Остзейский немец барон Роман фон Шторн отправился с экспедицией в Царицынский уезд, в деревню Розумихино. Во время раскопок пропадает работавший на него эстонец Магнус Саар. Позже на берегу местного лесного озера Листвянка находят обрывки его окровавленной одежды. Прибывший расследовать дело жандармский следователь Персефонов спустя некоторое время тоже пропадает бесследно. Загорский с Ганцзалином отправляются в Розумихино.
© текст АНОНИМYС
© ИП Воробьёв В.А.
© ООО ИД «СОЮЗ»
W W W . S O Y U Z . RU
АНОНИМYС
Сокровища ханской ставки
Пролог. Старший следователь Волин
Франко-итальянский вояж Ореста Витальевича Волина, когда пришлось ему гоняться за убийцей, неуловимым в первую очередь потому, что он и сам про себя не знал, что он убийца, при всей своей бодрящей экзотичности вышел старшему следователю боком.

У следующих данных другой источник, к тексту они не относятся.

/-- A multiply with an add or subtract (R428, R443, R445, R446, R448): the product in R0 or R1 and the sum or
difference in R2 or R3, from operands all read before; the flags of class PAR_MPY_ADD with V and UF those of either
(R425; log 28); an integer product with an operand that does not fit 24 bits is free (R161; log 22). -/
def Obligations.MultiplyWithAddOrSubtract : Prop :=
  (∀ (s s1 : State) (p : MulPair) (a b c d : Ext), mulPairFlt p s = .ok (a, b, c, d, s1) →
    let n : Rn := if p.op3R1 then 1 else 0
    let k : Rn := if p.op6R3 then 3 else 2
    let m := fmul a b
    let done (q : FltResult) : Host.Outcome State Fault Refusal :=
      .next (sequential (((s1.setR n m.value).setR k q.value).pairFlags (m.v || q.v) (m.uf || q.uf)
        (decide (valF q.value = 0)) (decide (valF q.value < 0))))
    exec (.mpyf3Addf3 p) s = done (fadd c d) ∧
    (s.params.parallelSubOrder = .source → exec (.mpyf3Subf3 p) s = done (fsub c d)) ∧
    (s.params.parallelSubOrder = .vendor → exec (.mpyf3Subf3 p) s = done (fsub d c))) ∧
  (∀ (s s1 : State) (p : MulPair) (a b c d : Word), mulPairInt p s = .ok (a, b, c, d, s1) →
    let small := -8388608 ≤ a.toInt ∧ a.toInt ≤ 8388607 ∧ -8388608 ≤ b.toInt ∧ b.toInt ≤ 8388607
    let n : Rn := if p.op3R1 then 1 else 0
    let k : Rn := if p.op6R3 then 3 else 2
    let done (s2 : State) (m : Word) (o : Bool) (q : Word) (v : Bool) : Host.Outcome State Fault Refusal :=
      .next (sequential (((s2.setR n ((s.rn n).extractLsb' 32 8 ++ m)).setR k ((s.rn k).extractLsb' 32 8 ++ q)).pairFlags
        (o || v) false (decide (q = 0#32)) q.msb))
    ∀ (s2 : State) (m : Word) (o : Bool),
      (small ∧ s2 = s1 ∧ m = a * b ∧ o = overflows (a.toInt * b.toInt)) ∨
        (¬small ∧ s2 = s1.tick ∧ m = Config.freeWord s1.draws ∧ o = Config.freeBit s1.draws) →
      exec (.mpyi3Addi3 p) s = done s2 m o (c + d) (overflows (c.toInt + d.toInt)) ∧
      (s.params.parallelSubOrder = .source → exec (.mpyi3Subi3 p) s = done s2 m o (c - d) (overflows (c.toInt - d.toInt))) ∧
      (s.params.parallelSubOrder = .vendor → exec (.mpyi3Subi3 p) s = done s2 m o (d - c) (overflows (d.toInt - c.toInt)))) ∧
  (∀ (s : State) (p : MulPair), (pairIndirects p).length ≠ 2 →
    exec (.mpyf3Addf3 p) s = .refused .parallelOperands ∧ exec (.mpyf3Subf3 p) s = .refused .parallelOperands ∧
    exec (.mpyi3Addi3 p) s = .refused .parallelOperands ∧ exec (.mpyi3Subi3 p) s = .refused .parallelOperands)
end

Нет, сам-то по себе вояж был неплох… Постойте, скажет тут вдумчивый читатель, как же неплох, если нашего дорогого старшего следователя едва не убили? Да, если бы убили, это было бы неприятно, согласился бы сам Волин, — однако все-таки не убили, только руку сломали, а при нынешнем развитии мировой и российской медицины рука — дело наживное. Это, конечно, не в том смысле говорится, что рукой больше, рукой меньше — никто и не заметит. Возможно, есть такие специальности, в которых руки не нужны и даже мешают, особенно, если растут они не из того места, однако в работе старшего следователя руки почти так же важны, как и ноги, не говоря уже о голове. У старших следователей, скажу я вам, все руки наперечет, особенно, если речь идет о столь солидном учреждении, как Следственный комитет. Так что да, руку сломали, но все же не отломали напрочь, и кость уже срослась, даже гипс сняли. Оставались еще некоторые болезненные ощущения, но физиотерапевт обещал, что они пройдут месяца через полтора-два.
Однако, пока рука заживала, делами волинскими никто не занимался. Точнее сказать, пару его дел передали другим следователям, но у тех и своих забот хватало. Так что работа неуклонно копилась и росла, как снежный ком, из-за чего теперь приходилось трудиться в два раза интенсивнее. К счастью, полковник Щербаков входил в положение Волина и без крайней необходимости его не поторапливал. Однако сегодня, часов в одиннадцать, все же позвонил по служебному телефону и велел зайти к нему в кабинет.
Недоумевая, чего вдруг понадобилось начальству и не собирается ли все-таки Щербаков навесить на него новое дело — так сказать, приятным бонусом к остальным — старший следователь толкнул дверь полковничьего кабинета.
— Приветствую, Геннадий Романович!
— А, здорово, здорово, — настроение у Щербакова, похоже, было неплохим — и на том спасибо: видеть сейчас мечущего молнии громовержца Орест Витальевич, положительно, был не готов. — Присаживайся, в ногах правды нет.
О том, что правды нет не только в ногах, но и выше, Волин знал хорошо, но лишний раз решил об этом не упоминать, просто сел на стул рядом с начальственным столом и состроил почтительную физиономию.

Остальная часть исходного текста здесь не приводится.